Setting out for 1000 flips and stopping after 500 because you're bored is fine.
Setting out for 1000 flips and stopping once you have 20 more heads than tails is bad.
Comparing continuously till a cutoff is called 'sequential analysis'. It requires a different table that takes into account the larger likelihood of error, because you make many comparisons.
It was developed during WW2 and deemed so important that it was classified till '45.
John Major wrote:Comparing continuously till a cutoff is called 'sequential analysis'. It requires a different table that takes into account the larger likelihood of error, because you make many comparisons.
It was developed during WW2 and deemed so important that it was classified till '45.
Thats interesting ...
how could this idea be ported to chess engine testing?
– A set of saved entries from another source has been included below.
-- ==== Sys2Proof/Decode.lean ====
section
/-! DEFINITION. Decoding an encoded value from the bytes of a stream (30_encoding.md R50 to R60, R66, R72), decoding a
command code (R69), and after them the encoder, written from the same tables.

Decoding is total: every byte sequence gives an instruction with the bytes behind it, or a named error. No leading byte is
refused: 0x00 to 0xfe start a form and 0xff is the sentinel row (R65, R62). -/

namespace Sys2Proof

/-- Why a code is no whole instruction. -/
inductive DecodeError where
  /-- There is no leading byte. -/
  | empty
  /-- There are fewer bytes than the leading byte demands (R66). -/
  | truncated
  /-- Bytes stand behind a single value's encoding (R68). -/
  | trailing
  /-- The ENCODE command has no operand (R69). -/
  | missingOperand
  /-- The DECODE command has an operand (R69). -/
  | unexpectedOperand
  deriving DecidableEq, Repr

/-- What decoding a form answers: the instruction and the bytes that follow it, or an error. -/
abbrev FormResult := Except DecodeError (Instr × List Byte)

/-- The rows of variant A of spec/opcode_table.json: the leading byte alone selects the row and the length
(R53, R66); the bytes after the form are handed back. -/
def decodeFormA : List Byte → FormResult
  | [] => .error .empty
  | L :: t =>
    if L &&& 0x80#8 = 0x00#8 then .ok (.aDirect0 L, t)
    else if L &&& 0xc0#8 = 0x80#8 then .ok (.aDirect1 L, t)
    else if L &&& 0xe0#8 = 0xc0#8 then .ok (.aDirect2 L, t)
    else if L &&& 0xf0#8 = 0xe0#8 then .ok (.aDirect3 L, t)
    else if L &&& 0xfc#8 = 0xf0#8 then .ok (.aDirect4 L, t)
    else if L &&& 0xfe#8 = 0xf4#8 then .ok (.aDirect5 L, t)
    else if L &&& 0xff#8 = 0xf6#8 then .ok (.aDirect6 L, t)
    else if L = 0xf7#8 then match t with
      | b1 :: r => .ok (.aGen1 b1, r)
      | _ => .error .truncated
    else if L = 0xf8#8 then match t with
      | b1 :: b2 :: r => .ok (.aGen2 b1 b2, r)
      | _ => .error .truncated
    else if L = 0xf9#8 then match t with
      | b1 :: b2 :: b3 :: r => .ok (.aGen3 b1 b2 b3, r)
      | _ => .error .truncated
    else if L = 0xfa#8 then match t with
      | b1 :: b2 :: b3 :: b4 :: r => .ok (.aGen4 b1 b2 b3 b4, r)
      | _ => .error .truncated
    else if L = 0xfb#8 then match t with
      | b1 :: b2 :: b3 :: b4 :: b5 :: r => .ok (.aGen5 b1 b2 b3 b4 b5, r)
      | _ => .error .truncated
    else if L = 0xfc#8 then match t with
      | b1 :: b2 :: b3 :: b4 :: b5 :: b6 :: r => .ok (.aGen6 b1 b2 b3 b4 b5 b6, r)
      | _ => .error .truncated
    else if L = 0xfd#8 then match t with
      | b1 :: b2 :: b3 :: b4 :: b5 :: b6 :: b7 :: r => .ok (.aGen7 b1 b2 b3 b4 b5 b6 b7, r)
      | _ => .error .truncated
    else if L = 0xfe#8 then match t with
      | b1 :: b2 :: b3 :: b4 :: b5 :: b6 :: b7 :: b8 :: r => .ok (.aGen8 b1 b2 b3 b4 b5 b6 b7 b8, r)
      | _ => .error .truncated
    else .ok (.aSentinel, t)

/-- The rows of variant B of spec/opcode_table.json: the leading byte alone selects the row and the length
(R56, R66); the bytes after the form are handed back. -/
def decodeFormB : List Byte → FormResult
  | [] => .error .empty
  | L :: t =>
    if L &&& 0x80#8 = 0x00#8 then .ok (.bDirect0 L, t)
    else if L &&& 0xc0#8 = 0x80#8 then .ok (.bDirect1 L, t)
    else if L &&& 0xe0#8 = 0xc0#8 then .ok (.bDirect2 L, t)
    else if L &&& 0xf0#8 = 0xe0#8 then .ok (.bDirect3 L, t)
    else if L &&& 0xff#8 = 0xf0#8 then .ok (.bDirect4 L, t)
    else if L = 0xf1#8 then match t with | b1 :: r => .ok (.bT2k0 b1, r) | _ => .error .truncated
    else if L = 0xf2#8 then match t with | b1 :: r => .ok (.bT2k1 b1, r) | _ => .error .truncated
    else if L = 0xf3#8 then match t with | b1 :: r => .ok (.bT2k2 b1, r) | _ => .error .truncated
    else if L = 0xf4#8 then match t with | b1 :: r => .ok (.bT2k3 b1, r) | _ => .error .truncated
    else if L = 0xf5#8 then match t with | b1 :: r => .ok (.bT2k4 b1, r) | _ => .error .truncated
    else if L = 0xf6#8 then match t with | b1 :: r => .ok (.bT2k5 b1, r) | _ => .error .truncated
    else if L = 0xf7#8 then match t with | b1 :: r => .ok (.bT2k6 b1, r) | _ => .error .truncated
    else if L = 0xf8#8 then match t with | b1 :: b2 :: r => .ok (.bT3 b1 b2, r) | _ => .error .truncated
    else if L = 0xf9#8 then match t with
      | b1 :: b2 :: b3 :: r => .ok (.bGen3 b1 b2 b3, r)
      | _ => .error .truncated
    else if L = 0xfa#8 then match t with
      | b1 :: b2 :: b3 :: b4 :: r => .ok (.bGen4 b1 b2 b3 b4, r)
      | _ => .error .truncated
    else if L = 0xfb#8 then match t with
      | b1 :: b2 :: b3 :: b4 :: b5 :: r => .ok (.bGen5 b1 b2 b3 b4 b5, r)
      | _ => .error .truncated
    else if L = 0xfc#8 then match t with
      | b1 :: b2 :: b3 :: b4 :: b5 :: b6 :: r => .ok (.bGen6 b1 b2 b3 b4 b5 b6, r)
      | _ => .error .truncated
    else if L = 0xfd#8 then match t with
      | b1 :: b2 :: b3 :: b4 :: b5 :: b6 :: b7 :: r => .ok (.bGen7 b1 b2 b3 b4 b5 b6 b7, r)
      | _ => .error .truncated
    else if L = 0xfe#8 then match t with
      | b1 :: b2 :: b3 :: b4 :: b5 :: b6 :: b7 :: b8 :: r => .ok (.bGen8 b1 b2 b3 b4 b5 b6 b7 b8, r)
      | _ => .error .truncated
    else .ok (.bSentinel, t)

/-- The decoder of an instance of variant `x` (R51, R67). -/
def decodeForm : Variant → List Byte → FormResult
  | .a => decodeFormA
  | .b => decodeFormB

/-- The code of an instruction: the bytes of an encoded value, or a command's model-level tag with its operand. The tags
`ENCODE = 0` and `DECODE = 1` are no signal of the hardware (R69, D14; log 18). -/
inductive Code where
  | value (bs : List Byte)
  | command (tag : BitVec 1) (operand : Option Word)
  deriving DecidableEq, Repr

/-- The command a tag and an operand stand for (R69). -/
def decodeCommand (tag : BitVec 1) (operand : Option Word) : Except DecodeError Instr :=
  if tag = 0#1 then
    match operand with
    | some v => .ok (.encode v)
    | none => .error .missingOperand
  else
    match operand with
    | none => .ok .decode
    | some _ => .error .unexpectedOperand

/-- The instruction a whole code stands for in an instance of variant `x`. -/
def decode (x : Variant) : Code → Except DecodeError Instr
  | .value bs =>
    match decodeForm x bs with
    | .ok (i, []) => .ok i
    | .ok (_, _ :: _) => .error .trailing
    | .error e => .error e
  | .command tag operand => decodeCommand tag operand

/-- The bytes of a wire form, leading byte first, payload in stream order (R35, R50, R53, R56). A command has none. -/
def Instr.bytes : Instr → List Byte
  | .aDirect0 b0 | .aDirect1 b0 | .aDirect2 b0 | .aDirect3 b0 | .aDirect4 b0 | .aDirect5 b0 | .aDirect6 b0 => [b0]
  | .aGen1 b1 => [0xf7#8, b1]
  | .aGen2 b1 b2 => [0xf8#8, b1, b2]
  | .aGen3 b1 b2 b3 => [0xf9#8, b1, b2, b3]
  | .aGen4 b1 b2 b3 b4 => [0xfa#8, b1, b2, b3, b4]
  | .aGen5 b1 b2 b3 b4 b5 => [0xfb#8, b1, b2, b3, b4, b5]
  | .aGen6 b1 b2 b3 b4 b5 b6 => [0xfc#8, b1, b2, b3, b4, b5, b6]
  | .aGen7 b1 b2 b3 b4 b5 b6 b7 => [0xfd#8, b1, b2, b3, b4, b5, b6, b7]
  | .aGen8 b1 b2 b3 b4 b5 b6 b7 b8 => [0xfe#8, b1, b2, b3, b4, b5, b6, b7, b8]
  | .aSentinel => [0xff#8]
  | .bDirect0 b0 | .bDirect1 b0 | .bDirect2 b0 | .bDirect3 b0 | .bDirect4 b0 => [b0]
  | .bT2k0 b1 => [0xf1#8, b1]
  | .bT2k1 b1 => [0xf2#8, b1]
  | .bT2k2 b1 => [0xf3#8, b1]
  | .bT2k3 b1 => [0xf4#8, b1]
  | .bT2k4 b1 => [0xf5#8, b1]
  | .bT2k5 b1 => [0xf6#8, b1]
  | .bT2k6 b1 => [0xf7#8, b1]
  | .bT3 b1 b2 => [0xf8#8, b1, b2]
  | .bGen3 b1 b2 b3 => [0xf9#8, b1, b2, b3]
  | .bGen4 b1 b2 b3 b4 => [0xfa#8, b1, b2, b3, b4]
  | .bGen5 b1 b2 b3 b4 b5 => [0xfb#8, b1, b2, b3, b4, b5]
  | .bGen6 b1 b2 b3 b4 b5 b6 => [0xfc#8, b1, b2, b3, b4, b5, b6]
  | .bGen7 b1 b2 b3 b4 b5 b6 b7 => [0xfd#8, b1, b2, b3, b4, b5, b6, b7]
  | .bGen8 b1 b2 b3 b4 b5 b6 b7 b8 => [0xfe#8, b1, b2, b3, b4, b5, b6, b7, b8]
  | .bSentinel => [0xff#8]
  | .encode _ | .decode => []

/-- The tag and the operand of a command; a wire form is no command (R69). -/
def Instr.command : Instr → Option (BitVec 1 × Option Word)
  | .encode v => some (0#1, some v)
  | .decode => some (1#1, none)
  | .aDirect0 _ | .aDirect1 _ | .aDirect2 _ | .aDirect3 _ | .aDirect4 _ | .aDirect5 _ | .aDirect6 _ | .aGen1 _
  | .aGen2 _ _ | .aGen3 _ _ _ | .aGen4 _ _ _ _ | .aGen5 _ _ _ _ _ | .aGen6 _ _ _ _ _ _ | .aGen7 _ _ _ _ _ _ _
  | .aGen8 _ _ _ _ _ _ _ _ | .aSentinel | .bDirect0 _ | .bDirect1 _ | .bDirect2 _ | .bDirect3 _ | .bDirect4 _
  | .bT2k0 _ | .bT2k1 _ | .bT2k2 _ | .bT2k3 _ | .bT2k4 _ | .bT2k5 _ | .bT2k6 _ | .bT3 _ _ | .bGen3 _ _ _
  | .bGen4 _ _ _ _ | .bGen5 _ _ _ _ _ | .bGen6 _ _ _ _ _ _ | .bGen7 _ _ _ _ _ _ _ | .bGen8 _ _ _ _ _ _ _ _
  | .bSentinel => none

/-- The encoder: the code of an instruction. -/
def encode (i : Instr) : Code :=
  match i.command with
  | some (tag, operand) => .command tag operand
  | none => .value i.bytes

/-- The nine bytes of a table word of `nbits` bits, the first byte in bits 7 to 0; the bits above `nbits` are 0. Nine bytes
are the longest encoded value (R4). -/
def tableBytes (nbits w : Nat) : List Byte :=
  (List.range 9).map fun k => BitVec.ofNat 8 ((w % 2 ^ nbits) >>> (8 * k))

/-- The instruction an instance of variant `x` reads from a table word. -/
def decodeWordOf (x : Variant) (nbits w : Nat) : Option Instr :=
  match decodeForm x (tableBytes nbits w) with
  | .ok (i, _) => some i
  | .error _ => none

/-- The instruction the decoder of `State.reset`'s variant reads from a table word (log 2, log 18): the words of the
variant-B rows and the two tags are also words of variant-A rows, since the table's rows overlap across variants. -/
def decodeTableWord (nbits w : Nat) : Option Instr := decodeWordOf Config.resetVariant nbits w

/-- One row of spec/opcode_table.json for a wire form: mask and match on the leading byte, the range of leading bytes, the
length of the whole encoding (R72). -/
structure FormRow where
  mnemonic : String
  mask : Byte
  pattern : Byte
  leadLo : Byte
  leadHi : Byte
  length : Nat
  deriving DecidableEq, Repr

/-- Whether a row covers a leading byte: `L & mask = match` (R72). -/
def FormRow.covers (r : FormRow) (L : Byte) : Bool := L &&& r.mask = r.pattern

/-- The rows of one variant, in the table's order. -/
def formRows : Variant → List FormRow
  | .a => [
      ⟨"A.DIRECT.0", 0x80, 0x00, 0x00, 0x7f, 1⟩, ⟨"A.DIRECT.1", 0xc0, 0x80, 0x80, 0xbf, 1⟩,
      ⟨"A.DIRECT.2", 0xe0, 0xc0, 0xc0, 0xdf, 1⟩, ⟨"A.DIRECT.3", 0xf0, 0xe0, 0xe0, 0xef, 1⟩,
      ⟨"A.DIRECT.4", 0xfc, 0xf0, 0xf0, 0xf3, 1⟩, ⟨"A.DIRECT.5", 0xfe, 0xf4, 0xf4, 0xf5, 1⟩,
      ⟨"A.DIRECT.6", 0xff, 0xf6, 0xf6, 0xf6, 1⟩, ⟨"A.GEN1", 0xff, 0xf7, 0xf7, 0xf7, 2⟩,
      ⟨"A.GEN2", 0xff, 0xf8, 0xf8, 0xf8, 3⟩, ⟨"A.GEN3", 0xff, 0xf9, 0xf9, 0xf9, 4⟩,
      ⟨"A.GEN4", 0xff, 0xfa, 0xfa, 0xfa, 5⟩, ⟨"A.GEN5", 0xff, 0xfb, 0xfb, 0xfb, 6⟩,
      ⟨"A.GEN6", 0xff, 0xfc, 0xfc, 0xfc, 7⟩, ⟨"A.GEN7", 0xff, 0xfd, 0xfd, 0xfd, 8⟩,
      ⟨"A.GEN8", 0xff, 0xfe, 0xfe, 0xfe, 9⟩, ⟨"A.SENTINEL", 0xff, 0xff, 0xff, 0xff, 1⟩]
  | .b => [
      ⟨"B.DIRECT.0", 0x80, 0x00, 0x00, 0x7f, 1⟩, ⟨"B.DIRECT.1", 0xc0, 0x80, 0x80, 0xbf, 1⟩,
      ⟨"B.DIRECT.2", 0xe0, 0xc0, 0xc0, 0xdf, 1⟩, ⟨"B.DIRECT.3", 0xf0, 0xe0, 0xe0, 0xef, 1⟩,
      ⟨"B.DIRECT.4", 0xff, 0xf0, 0xf0, 0xf0, 1⟩, ⟨"B.T2.k0", 0xff, 0xf1, 0xf1, 0xf1, 2⟩,
      ⟨"B.T2.k1", 0xff, 0xf2, 0xf2, 0xf2, 2⟩, ⟨"B.T2.k2", 0xff, 0xf3, 0xf3, 0xf3, 2⟩,
      ⟨"B.T2.k3", 0xff, 0xf4, 0xf4, 0xf4, 2⟩, ⟨"B.T2.k4", 0xff, 0xf5, 0xf5, 0xf5, 2⟩,
      ⟨"B.T2.k5", 0xff, 0xf6, 0xf6, 0xf6, 2⟩, ⟨"B.T2.k6", 0xff, 0xf7, 0xf7, 0xf7, 2⟩,
      ⟨"B.T3", 0xff, 0xf8, 0xf8, 0xf8, 3⟩, ⟨"B.GEN3", 0xff, 0xf9, 0xf9, 0xf9, 4⟩,
      ⟨"B.GEN4", 0xff, 0xfa, 0xfa, 0xfa, 5⟩, ⟨"B.GEN5", 0xff, 0xfb, 0xfb, 0xfb, 6⟩,
      ⟨"B.GEN6", 0xff, 0xfc, 0xfc, 0xfc, 7⟩, ⟨"B.GEN7", 0xff, 0xfd, 0xfd, 0xfd, 8⟩,
      ⟨"B.GEN8", 0xff, 0xfe, 0xfe, 0xfe, 9⟩, ⟨"B.SENTINEL", 0xff, 0xff, 0xff, 0xff, 1⟩]

/-- The row of spec/opcode_table.json a wire form stands for; the two operations have none here. -/
def Instr.mnemonic : Instr → String
  | .aDirect0 _ => "A.DIRECT.0"
  | .aDirect1 _ => "A.DIRECT.1"
  | .aDirect2 _ => "A.DIRECT.2"
  | .aDirect3 _ => "A.DIRECT.3"
  | .aDirect4 _ => "A.DIRECT.4"
  | .aDirect5 _ => "A.DIRECT.5"
  | .aDirect6 _ => "A.DIRECT.6"
  | .aGen1 _ => "A.GEN1"
  | .aGen2 _ _ => "A.GEN2"
  | .aGen3 _ _ _ => "A.GEN3"
  | .aGen4 _ _ _ _ => "A.GEN4"
  | .aGen5 _ _ _ _ _ => "A.GEN5"
  | .aGen6 _ _ _ _ _ _ => "A.GEN6"
  | .aGen7 _ _ _ _ _ _ _ => "A.GEN7"
  | .aGen8 _ _ _ _ _ _ _ _ => "A.GEN8"
  | .aSentinel => "A.SENTINEL"
  | .bDirect0 _ => "B.DIRECT.0"
  | .bDirect1 _ => "B.DIRECT.1"
  | .bDirect2 _ => "B.DIRECT.2"
  | .bDirect3 _ => "B.DIRECT.3"
  | .bDirect4 _ => "B.DIRECT.4"
  | .bT2k0 _ => "B.T2.k0"
  | .bT2k1 _ => "B.T2.k1"
  | .bT2k2 _ => "B.T2.k2"
  | .bT2k3 _ => "B.T2.k3"
  | .bT2k4 _ => "B.T2.k4"
  | .bT2k5 _ => "B.T2.k5"
  | .bT2k6 _ => "B.T2.k6"
  | .bT3 _ _ => "B.T3"
  | .bGen3 _ _ _ => "B.GEN3"
  | .bGen4 _ _ _ _ => "B.GEN4"
  | .bGen5 _ _ _ _ _ => "B.GEN5"
  | .bGen6 _ _ _ _ _ _ => "B.GEN6"
  | .bGen7 _ _ _ _ _ _ _ => "B.GEN7"
  | .bGen8 _ _ _ _ _ _ _ _ => "B.GEN8"
  | .bSentinel => "B.SENTINEL"
  | .encode _ => "ENCODE"
  | .decode => "DECODE"

end Sys2Proof
end

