-- ==== Sys2Proof/Tests/Slice0.lean ====
section
/-! SUPPORT. Tests and witnesses. The expected values are those of spec/95_test_vectors.md or read off the rule named; each
test is one step or one word. A witness shows a concrete state and operands that meet all hypotheses of the statement it
is named after together, at boundary values where the statement has clauses over a range. -/

namespace Sys2Proof.Tests

open Sys2Proof Sys2Proof.Machine

/-! ## Ill-formed instructions are refused (R51, R54, R57, R72) -/

theorem test_wf_variant_a_form_in_b : [Instr.aDirect0 0x00#8, .aDirect1 0x80#8, .aDirect2 0xc0#8, .aDirect3 0xe0#8,
    .aDirect4 0xf0#8, .aDirect5 0xf4#8, .aDirect6 0xf6#8, .aGen1 0#8, .aGen2 0#8 0#8, .aGen3 0#8 0#8 0#8,
    .aGen4 0#8 0#8 0#8 0#8, .aGen5 0#8 0#8 0#8 0#8 0#8, .aGen6 0#8 0#8 0#8 0#8 0#8 0#8,
    .aGen7 0#8 0#8 0#8 0#8 0#8 0#8 0#8, .aGen8 0#8 0#8 0#8 0#8 0#8 0#8 0#8 0#8, .aSentinel].all
    (fun i => WellFormed .a i && !WellFormed .b i) = true := by decide

theorem test_wf_variant_b_form_in_a : [Instr.bDirect0 0x00#8, .bDirect1 0x80#8, .bDirect2 0xc0#8, .bDirect3 0xe0#8,
    .bDirect4 0xf0#8, .bT2k0 0#8, .bT2k1 0#8, .bT2k2 0#8, .bT2k3 0#8, .bT2k4 0#8, .bT2k5 0#8, .bT2k6 0#8, .bT3 0#8 0#8,
    .bGen3 0#8 0#8 0#8, .bGen4 0#8 0#8 0#8 0#8, .bGen5 0#8 0#8 0#8 0#8 0#8, .bGen6 0#8 0#8 0#8 0#8 0#8 0#8,
    .bGen7 0#8 0#8 0#8 0#8 0#8 0#8 0#8, .bGen8 0#8 0#8 0#8 0#8 0#8 0#8 0#8 0#8, .bSentinel].all
    (fun i => WellFormed .b i && !WellFormed .a i) = true := by decide

theorem test_wf_direct_byte_of_another_row_a : [Instr.aDirect0 0x80#8, .aDirect1 0xc0#8, .aDirect1 0x7f#8,
    .aDirect2 0xe0#8, .aDirect2 0xbf#8, .aDirect3 0xf0#8, .aDirect3 0xdf#8, .aDirect4 0xf4#8, .aDirect4 0xef#8,
    .aDirect5 0xf6#8, .aDirect5 0xf3#8, .aDirect6 0xf7#8, .aDirect6 0xf5#8].all
    (fun i => !WellFormed .a i) = true := by decide

theorem test_wf_direct_byte_of_another_row_b : [Instr.bDirect0 0x80#8, .bDirect1 0xc0#8, .bDirect1 0x7f#8,
    .bDirect2 0xe0#8, .bDirect2 0xbf#8, .bDirect3 0xf0#8, .bDirect3 0xdf#8, .bDirect4 0xf1#8, .bDirect4 0xef#8].all
    (fun i => !WellFormed .b i) = true := by decide

theorem test_wf_commands_in_both_variants : (WellFormed .a (.encode 0#64) && WellFormed .b (.encode 0#64) &&
    WellFormed .a .decode && WellFormed .b .decode) = true := by decide

/-! ## Words written out from the spec's encodings (R53 to R60, R62, R69) and the rows they decode to -/

theorem test_word_aDirect0 : decodeForm .a ([0b00101010#8] ++ [0xaa#8]) =
    .ok (.aDirect0 0x2a#8, [0xaa#8]) := by rfl

theorem test_word_aDirect1 : decodeForm .a ([0b10011100#8] ++ [0xaa#8]) =
    .ok (.aDirect1 0x9c#8, [0xaa#8]) := by rfl

theorem test_word_aDirect2 : decodeForm .a ([0b11010101#8] ++ [0xaa#8]) =
    .ok (.aDirect2 0xd5#8, [0xaa#8]) := by rfl

theorem test_word_aDirect3 : decodeForm .a ([0b11100111#8] ++ [0xaa#8]) =
    .ok (.aDirect3 0xe7#8, [0xaa#8]) := by rfl

theorem test_word_aDirect4 : decodeForm .a ([0b11110011#8] ++ [0xaa#8]) =
    .ok (.aDirect4 0xf3#8, [0xaa#8]) := by rfl

theorem test_word_aDirect5 : decodeForm .a ([0b11110101#8] ++ [0xaa#8]) =
    .ok (.aDirect5 0xf5#8, [0xaa#8]) := by rfl

theorem test_word_aDirect6 : decodeForm .a ([0b11110110#8] ++ [0xaa#8]) =
    .ok (.aDirect6 0xf6#8, [0xaa#8]) := by rfl

theorem test_word_aGen1 : decodeForm .a ([0b11110111#8, 0x12#8] ++ [0xaa#8]) =
    .ok (.aGen1 0x12#8, [0xaa#8]) := by rfl

theorem test_word_aGen2 : decodeForm .a ([0b11111000#8, 0x12#8, 0x34#8] ++ [0xaa#8]) =
    .ok (.aGen2 0x12#8 0x34#8, [0xaa#8]) := by rfl

theorem test_word_aGen3 : decodeForm .a ([0b11111001#8, 0x12#8, 0x34#8, 0x56#8] ++ [0xaa#8]) =
    .ok (.aGen3 0x12#8 0x34#8 0x56#8, [0xaa#8]) := by rfl
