-- ==== Sys2Proof/Tests/Slice0.lean ====
section
/-! SUPPORT. Tests against the spec's own vectors (95_test_vectors.md and the rules' worked examples), the smoke test of
WellFormed, words written out bit by bit, and a witness for every statement that has hypotheses. -/

namespace Sys2Proof.Tests

open Sys2Proof.Machine Sys2Proof.Claims

/-- Memory with the given bytes at the given addresses. -/
def cells : List (Byte × Byte) → Memory
  | [] => []
  | (a, v) :: rest => memWrite (cells rest) a v

/-- A Running engine with the given PC, ACC, FLAGS and memory, the other registers 0. -/
def engine (pc acc flags : Byte) (mem : List (Byte × Byte)) : State :=
  { acc := acc, pc := pc, ir := 0, mar := 0, mbr := 0, flags := flags, mem := cells mem, run := .running }

/-- The state one step leaves, if it leaves one. -/
def after (s : State) : Option State :=
  match step s with
  | .next t => some t
  | .fault _ => none
  | .refused _ => none

/-- PC, ACC and FLAGS after one step. -/
def core3 (s : State) : Option (Byte × Byte × Byte) := (after s).map fun t => (t.pc, t.acc, t.flags)

/-- MAR, MBR and IR after one step. -/
def inner3 (s : State) : Option (Byte × Byte × Byte) := (after s).map fun t => (t.mar, t.mbr, t.ir)

/-! ## WellFormed: an ill-formed string for each check (R48, R49) -/

theorem test_wellFormed_two_bytes : encodingWellFormed [0x01, 0xFF] = true := by decide
theorem test_wellFormed_refuses_no_bytes : encodingWellFormed [] = false := by decide
theorem test_wellFormed_refuses_opcode_zero : encodingWellFormed [0x00, 0x01] = false := by decide
theorem test_wellFormed_refuses_opcode_0F : encodingWellFormed [0x0F, 0x01] = false := by decide
theorem test_wellFormed_refuses_missing_operand : encodingWellFormed [0x0E] = false := by decide
theorem test_wellFormed_refuses_byte_after_halt : encodingWellFormed [0x07, 0x00] = false := by decide
theorem test_wellFormed_refuses_third_byte : encodingWellFormed [0x02, 0x00, 0x00] = false := by decide
theorem test_memory_wf_refuses_zero_byte : Memory.wf [(3, 0x00)] = false := by decide
theorem test_memory_wf_refuses_disorder : Memory.wf [(3, 0x01), (2, 0x01)] = false := by decide
theorem test_memory_wf_refuses_repeat : Memory.wf [(3, 0x01), (3, 0x02)] = false := by decide
theorem test_memory_wf_refuses_address_256 : Memory.wf [(256, 0x01)] = false := by decide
I think a lot of effort (time, computer resources that could be used of different tests) could be saved if we didn't have to run through the whole tournament in case of obvious differences.
Is there a way to determine the cutoff win-% after n played games in case we want to have an errorbar of say 1% ?
John Major wrote:Comparing continuously till a cutoff is called 'sequential analysis'. It requires a different table that takes into account the larger likelihood of error, because you make many comparisons.
It was developed during WW2 and deemed so important that it was classified till '45.
Thats interesting ...
how could this idea be ported to chess engine testing? I think a lot of effort (time, computer resources that could be used of different tests) could be saved if we didn't have to run through the whole tournament in case of obvious differences.
Is there a way to determine the cutoff win-% after n played games in case we want to have an errorbar of say 1% ?
One thing you could do is play until one side is ahead by N points and this will automatically adjust resource usage based on how much confidence you need. But I don't know how to make the calculation to determine what N should be for a given confidence.
John Major wrote:Comparing continuously till a cutoff is called 'sequential analysis'. It requires a different table that takes into account the larger likelihood of error, because you make many comparisons.
It was developed during WW2 and deemed so important that it was classified till '45.
Thats interesting ...
how could this idea be ported to chess engine testing? I think a lot of effort (time, computer resources that could be used of different tests) could be saved if we didn't have to run through the whole tournament in case of obvious differences.
Is there a way to determine the cutoff win-% after n played games in case we want to have an errorbar of say 1% ?
One thing you could do is play until one side is ahead by N points and this will automatically adjust resource usage based on how much confidence you need. But I don't know how to make the calculation to determine what N should be for a given confidence.
I would imagine your N also depends on the number of games played sofar.